- Brief -
Word for word, copy each record that comes after this.

- The data -

-- ==== Sys2Proof/Machine/Steading.lean ====
section
/-! DEFINITION. Sys2Proof/Machine/Steading.lean: the steward's commands and the start of an episode (21 R390 to R395). -/

namespace Sys2Proof.Machine

/-- An episode table entry (21 Table 21.7). -/
structure EpEnt where
  orsv : Nat
  fol : Bool
  image : Nat
  ilen : Nat
  region : Nat
  size : Nat
  budget : Nat
  wall : Nat
deriving DecidableEq, Repr

/-- The entry of 64 bytes, where it is in order. -/
def epEntOf (bs : List Byte) : Option EpEnt :=
  let d := fun (k : Nat) => dbl bs (8 * k)
  let orsv := d 0 % 64
  let fol := (d 0).testBit 8
  if d 0 = orsv + fol.toNat * 256 ∧ d 1 % 8 = 0 ∧ 8 ≤ d 2 ∧ d 2 ≤ 65536 ∧ d 2 % 8 = 0 ∧ d 3 % 4096 = 0
      ∧ d 4 % 4096 = 0 ∧ d 4 ≤ 2 ^ 26 ∧ d 5 < 2 ^ 48 ∧ d 6 < 2 ^ 32 ∧ d 7 = 0 then
    some ⟨orsv, fol, d 1, d 2, d 3, d 4, d 5, d 6⟩
  else none

/-- Why a start cannot be made: an error of Table 21.9, or the trap of an uncorrectable data error. -/
abbrev StartErr := Except TrapInfo Nat

/-- The failure of an access at a start. -/
def startErr (t : TrapInfo) : StartErr := if t.code = 54 then .error t else .ok 5

/-- Captures the pages at n page addresses from va on (R393): physical address and key slot of each, or an error where a page
cannot be read, or is no page of the region's kind. -/
def capture (sp : Space) (region : Bool) : Nat → Nat → Run → Except (StartErr × Run) (List (Nat × Option Nat) × Run)
  | 0, _, r => .ok ([], r)
  | n + 1, va, r =>
    match translate r sp (va % 2 ^ 64) 0 with
    | .error e => .error (startErr (xlTrap e.1 (BitVec.ofNat 64 va) 0), e.2)
    | .ok (x, r) =>
      match x.loc, (if region then (translate r sp (va % 2 ^ 64) 1).toOption.isSome else true) with
      | .mem _ pa ks, true =>
        if region && (x.cp != 0 || x.zc || !isDevPa pa) then .error (.ok 5, r) else
        match capture sp region n (va + 4096) r with
        | .error e => .error e
        | .ok p => .ok ((pa, ks) :: p.1, p.2)
      | _, _ => .error (.ok 5, r)

/-- The command at the head of a partition's queue is processed. -/
def takeCommand (p : Nat) : Upd := .part p fun q => { q with stcmds := q.stcmds.drop 1 }

/-- The command is refused with an error (Table 21.9). -/
def refuseCommand (p k err : Nat) : List Upd := [takeCommand p, .part p fun q => { q with sterr := err, steslot := k }]

/-- The slot of a started episode (Table 21.12). -/
def startedSlot (p ver : Nat) (e : EpEnt) (image region : List (Nat × Option Nat)) : Slot :=
  { state := 1, fol := e.fol, ver := if e.fol then 0 else ver, orsv := e.orsv, budget := e.budget, wall := e.wall, part := p,
    image := image, imageAt := e.image % 4096, imageLen := e.ilen, region := region }

/-- Reads the table entry of a slot and captures its pages: the new slot, or the error. -/
def readEpisode (s : State) (p k : Nat) : Except (StartErr × Run) (Slot × Run) :=
  let q := s.part p
  let sp := stewardSpace s p
  match loadBytesM sp none (q.sttab.toNat + 64 * k) 64 (Run.start s) with
  | .error e => .error (startErr e.1, e.2)
  | .ok (bs, r) =>
    match epEntOf bs with
    | none => .error (.ok 4, r)
    | some e =>
      match capture sp false ((e.image % 4096 + e.ilen + 4095) / 4096) (e.image / 4096 * 4096) r with
      | .error x => .error x
      | .ok (im, r) =>
        match capture sp true (e.size / 4096) e.region r with
        | .error x => .error x
        | .ok (rg, r) => .ok (startedSlot p q.ver e im rg, r)

/-- The halt line of partition p rises for an uncorrectable error that the Steading met; its source is the mailbox unit, and k is
the slot (20 R378; 24 R424; log entry 127). -/
def steadingError (s : State) (p k : Nat) (t : TrapInfo) : List Upd := engineFatal s p 6576 t (BitVec.ofNat 64 k)

/-- EPISODE_START: the mailbox unit processes a start command (R393 to R395). A command whose reads meet an uncorrectable error
stays queued. -/
def execEpisodeStart (p : Nat) (s : State) : Host.Outcome State Fault Refusal :=
  event s <|
    let q := s.part p
    match q.stcmds with
    | (1, k) :: _ =>
      if !slotOwned q k then some (refuseCommand p k 1)
      else if (s.slot k).active then some (refuseCommand p k 2)
      else
        match readEpisode s p k with
        | .error (.ok e, r) => some (r.kept ++ refuseCommand p k e)
        | .error (.error t, r) => some (r.kept ++ steadingError s p k t)
        | .ok (t, r) => some (r.out ++ [takeCommand p, .slot k fun _ => t])
    | _ => none

/-- EPISODE_END_COMMAND: the mailbox unit processes an end command; the episode ends and the device posts a status 1
record. -/
def execEpisodeEndCommand (p : Nat) (s : State) : Host.Outcome State Fault Refusal :=
  event s <|
    let q := s.part p
    match q.stcmds with
    | (2, k) :: _ =>
      if !slotOwned q k then some (refuseCommand p k 1)
      else if !(s.slot k).active then some (refuseCommand p k 3)
      else some (takeCommand p :: takeBack s k ++ [.slot k fun t => postObs (obsRec 1 0 []) (endSlot 1 t)])
    | _ => none

/-- Byte i of an image whose pages were captured; one whose key slot has gone cannot be read, and gives a free value (22 R409; log
entry 108). -/
def imageByte (s : State) (t : Slot) (i : Nat) : Byte :=
  let a := t.imageAt + i
  match t.image[a / 4096]? with
  | some (pa, ks) => if ks = some 64 then Config.freeByte s.free i else homeByte s ks (pa + a % 4096)
  | none => 0

/-- The uncorrectable error that the image of a slot meets. -/
def imageBad (s : State) (t : Slot) : Option Nat :=
  (List.range t.image.length).findSome? fun j =>
    let lo := max t.imageAt (4096 * j)
    let hi := min (t.imageAt + t.imageLen) (4096 * (j + 1))
    match t.image[j]? with
    | some (pa, ks) => if ks = some 64 then none else badIn s (.mem 0 (pa + lo % 4096) ks) (hi - lo)
    | none => none

/-- IMAGE_COPY_DONE: local partition and region are zeroed, the image is copied, and the episode runs at address 0 (R390). Frames
whose key slot has gone take no write (22 R409). An uncorrectable error in the image raises the halt line, and the copy is made
again. -/
def execImageCopyDone (k : Nat) (s : State) : Host.Outcome State Fault Refusal :=
  event s <|
    let t := s.slot k
    if t.state ≠ 1 then none
    else if let some b := imageBad s t then some (steadingError s t.part k (badData b (BitVec.ofNat 64 b) 0)) else
    let r := (t.region.filter fun f => f.2 != some 64).foldl (fun r f => putHome r f.2 f.1 (List.replicate 4096 0)) (Run.start s)
    let ram := (List.range t.imageLen).filterMap fun i =>
      let b := imageByte r.s t i
      if b = 0 then none else some (i, b)
    some ((r.add (.slot k fun t => { t with state := 2, ram := ram, cpu := { x := [(2, 0x10000)] } })).add .tick).out

end Sys2Proof.Machine
end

- Response -
-- ==== Sys2Proof/Machine/Steading.lean ====
section
/-! DEFINITION. Sys2Proof/Machine/Steading.lean: the steward's commands and the start of an episode (21 R390 to R395). -/

namespace Sys2Proof.Machine

/-- An episode table entry (21 Table 21.7). -/
structure EpEnt where
  orsv : Nat
  fol : Bool
  image : Nat
  ilen : Nat
  region : Nat
  size : Nat
  budget : Nat
  wall : Nat
deriving DecidableEq, Repr

/-- The entry of 64 bytes, where it is in order. -/
def epEntOf (bs : List Byte) : Option EpEnt :=
  let d := fun (k : Nat) => dbl bs (8 * k)
  let orsv := d 0 % 64
  let fol := (d 0).testBit 8
  if d 0 = orsv + fol.toNat * 256 ∧ d 1 % 8 = 0 ∧ 8 ≤ d 2 ∧ d 2 ≤ 65536 ∧ d 2 % 8 = 0 ∧ d 3 % 4096 = 0
      ∧ d 4 % 4096 = 0 ∧ d 4 ≤ 2 ^ 26 ∧ d 5 < 2 ^ 48 ∧ d 6 < 2 ^ 32 ∧ d 7 = 0 then
    some ⟨orsv, fol, d 1, d 2, d 3, d 4, d 5, d 6⟩
  else none

/-- Why a start cannot be made: an error of Table 21.9, or the trap of an uncorrectable data error. -/
abbrev StartErr := Except TrapInfo Nat

/-- The failure of an access at a start. -/
def startErr (t : TrapInfo) : StartErr := if t.code = 54 then .error t else .ok 5

/-- Captures the pages at n page addresses from va on (R393): physical address and key slot of each, or an error where a page
cannot be read, or is no page of the region's kind. -/
def capture (sp : Space) (region : Bool) : Nat → Nat → Run → Except (StartErr × Run) (List (Nat × Option Nat) × Run)
  | 0, _, r => .ok ([], r)
  | n + 1, va, r =>
    match translate r sp (va % 2 ^ 64) 0 with
    | .error e => .error (startErr (xlTrap e.1 (BitVec.ofNat 64 va) 0), e.2)
    | .ok (x, r) =>
      match x.loc, (if region then (translate r sp (va % 2 ^ 64) 1).toOption.isSome else true) with
      | .mem _ pa ks, true =>
        if region && (x.cp != 0 || x.zc || !isDevPa pa) then .error (.ok 5, r) else
        match capture sp region n (va + 4096) r with
        | .error e => .error e
        | .ok p => .ok ((pa, ks) :: p.1, p.2)
      | _, _ => .error (.ok 5, r)

/-- The command at the head of a partition's queue is processed. -/
def takeCommand (p : Nat) : Upd := .part p fun q => { q with stcmds := q.stcmds.drop 1 }

/-- The command is refused with an error (Table 21.9). -/
def refuseCommand (p k err : Nat) : List Upd := [takeCommand p, .part p fun q => { q with sterr := err, steslot := k }]

/-- The slot of a started episode (Table 21.12). -/
def startedSlot (p ver : Nat) (e : EpEnt) (image region : List (Nat × Option Nat)) : Slot :=
  { state := 1, fol := e.fol, ver := if e.fol then 0 else ver, orsv := e.orsv, budget := e.budget, wall := e.wall, part := p,
    image := image, imageAt := e.image % 4096, imageLen := e.ilen, region := region }

/-- Reads the table entry of a slot and captures its pages: the new slot, or the error. -/
def readEpisode (s : State) (p k : Nat) : Except (StartErr × Run) (Slot × Run) :=
  let q := s.part p
  let sp := stewardSpace s p
  match loadBytesM sp none (q.sttab.toNat + 64 * k) 64 (Run.start s) with
  | .error e => .error (startErr e.1, e.2)
  | .ok (bs, r) =>
    match epEntOf bs with
    | none => .error (.ok 4, r)
    | some e =>
      match capture sp false ((e.image % 4096 + e.ilen + 4095) / 4096) (e.image / 4096 * 4096) r with
      | .error x => .error x
      | .ok (im, r) =>
        match capture sp true (e.size / 4096) e.region r with
        | .error x => .error x
        | .ok (rg, r) => .ok (startedSlot p q.ver e im rg, r)

/-- The halt line of partition p rises for an uncorrectable error that the Steading met; its source is the mailbox unit, and k is
the slot (20 R378; 24 R424; log entry 127). -/
def steadingError (s : State) (p k : Nat) (t : TrapInfo) : List Upd := engineFatal s p 6576 t (BitVec.ofNat 64 k)

/-- EPISODE_START: the mailbox unit processes a start command (R393 to R395). A command whose reads meet an uncorrectable error
stays queued. -/
def execEpisodeStart (p : Nat) (s : State) : Host.Outcome State Fault Refusal :=
  event s <|
    let q := s.part p
    match q.stcmds with
    | (1, k) :: _ =>
      if !slotOwned q k then some (refuseCommand p k 1)
      else if (s.slot k).active then some (refuseCommand p k 2)
      else
        match readEpisode s p k with
        | .error (.ok e, r) => some (r.kept ++ refuseCommand p k e)
        | .error (.error t, r) => some (r.kept ++ steadingError s p k t)
        | .ok (t, r) => some (r.out ++ [takeCommand p, .slot k fun _ => t])
    | _ => none

/-- EPISODE_END_COMMAND: the mailbox unit processes an end command; the episode ends and the device posts a status 1
record. -/
def execEpisodeEndCommand (p : Nat) (s : State) : Host.Outcome State Fault Refusal :=
  event s <|
    let q := s.part p
    match q.stcmds with
    | (2, k) :: _ =>
      if !slotOwned q k then some (refuseCommand p k 1)
      else if !(s.slot k).active then some (refuseCommand p k 3)
      else some (takeCommand p :: takeBack s k ++ [.slot k fun t => postObs (obsRec 1 0 []) (endSlot 1 t)])
    | _ => none

/-- Byte i of an image whose pages were captured; one whose key slot has gone cannot be read, and gives a free value (22 R409; log
entry 108). -/
def imageByte (s : State) (t : Slot) (i : Nat) : Byte :=
  let a := t.imageAt + i
  match t.image[a / 4096]? with
  | some (pa, ks) => if ks = some 64 then Config.freeByte s.free i else homeByte s ks (pa + a % 4096)
  | none => 0

/-- The uncorrectable error that the image of a slot meets. -/
def imageBad (s : State) (t : Slot) : Option Nat :=
  (List.range t.image.length).findSome? fun j =>
    let lo := max t.imageAt (4096 * j)
    let hi := min (t.imageAt + t.imageLen) (4096 * (j + 1))
    match t.image[j]? with
    | some (pa, ks) => if ks = some 64 then none else badIn s (.mem 0 (pa + lo % 4096) ks) (hi - lo)
    | none => none

/-- IMAGE_COPY_DONE: local partition and region are zeroed, the image is copied, and the episode runs at address 0 (R390). Frames
whose key slot has gone take no write (22 R409). An uncorrectable error in the image raises the halt line, and the copy is made
again. -/
def execImageCopyDone (k : Nat) (s : State) : Host.Outcome State Fault Refusal :=
  event s <|
    let t := s.slot k
    if t.state ≠ 1 then none
    else if let some b := imageBad s t then some (steadingError s t.part k (badData b (BitVec.ofNat 64 b) 0)) else
    let r := (t.region.filter fun f => f.2 != some 64).foldl (fun r f => putHome r f.2 f.1 (List.replicate 4096 0)) (Run.start s)
    let ram := (List.range t.imageLen).filterMap fun i =>
      let b := imageByte r.s t i
      if b = 0 then none else some (i, b)
    some ((r.add (.slot k fun t => { t with state := 2, ram := ram, cpu := { x := [(2, 0x10000)] } })).add .tick).out

end Sys2Proof.Machine
end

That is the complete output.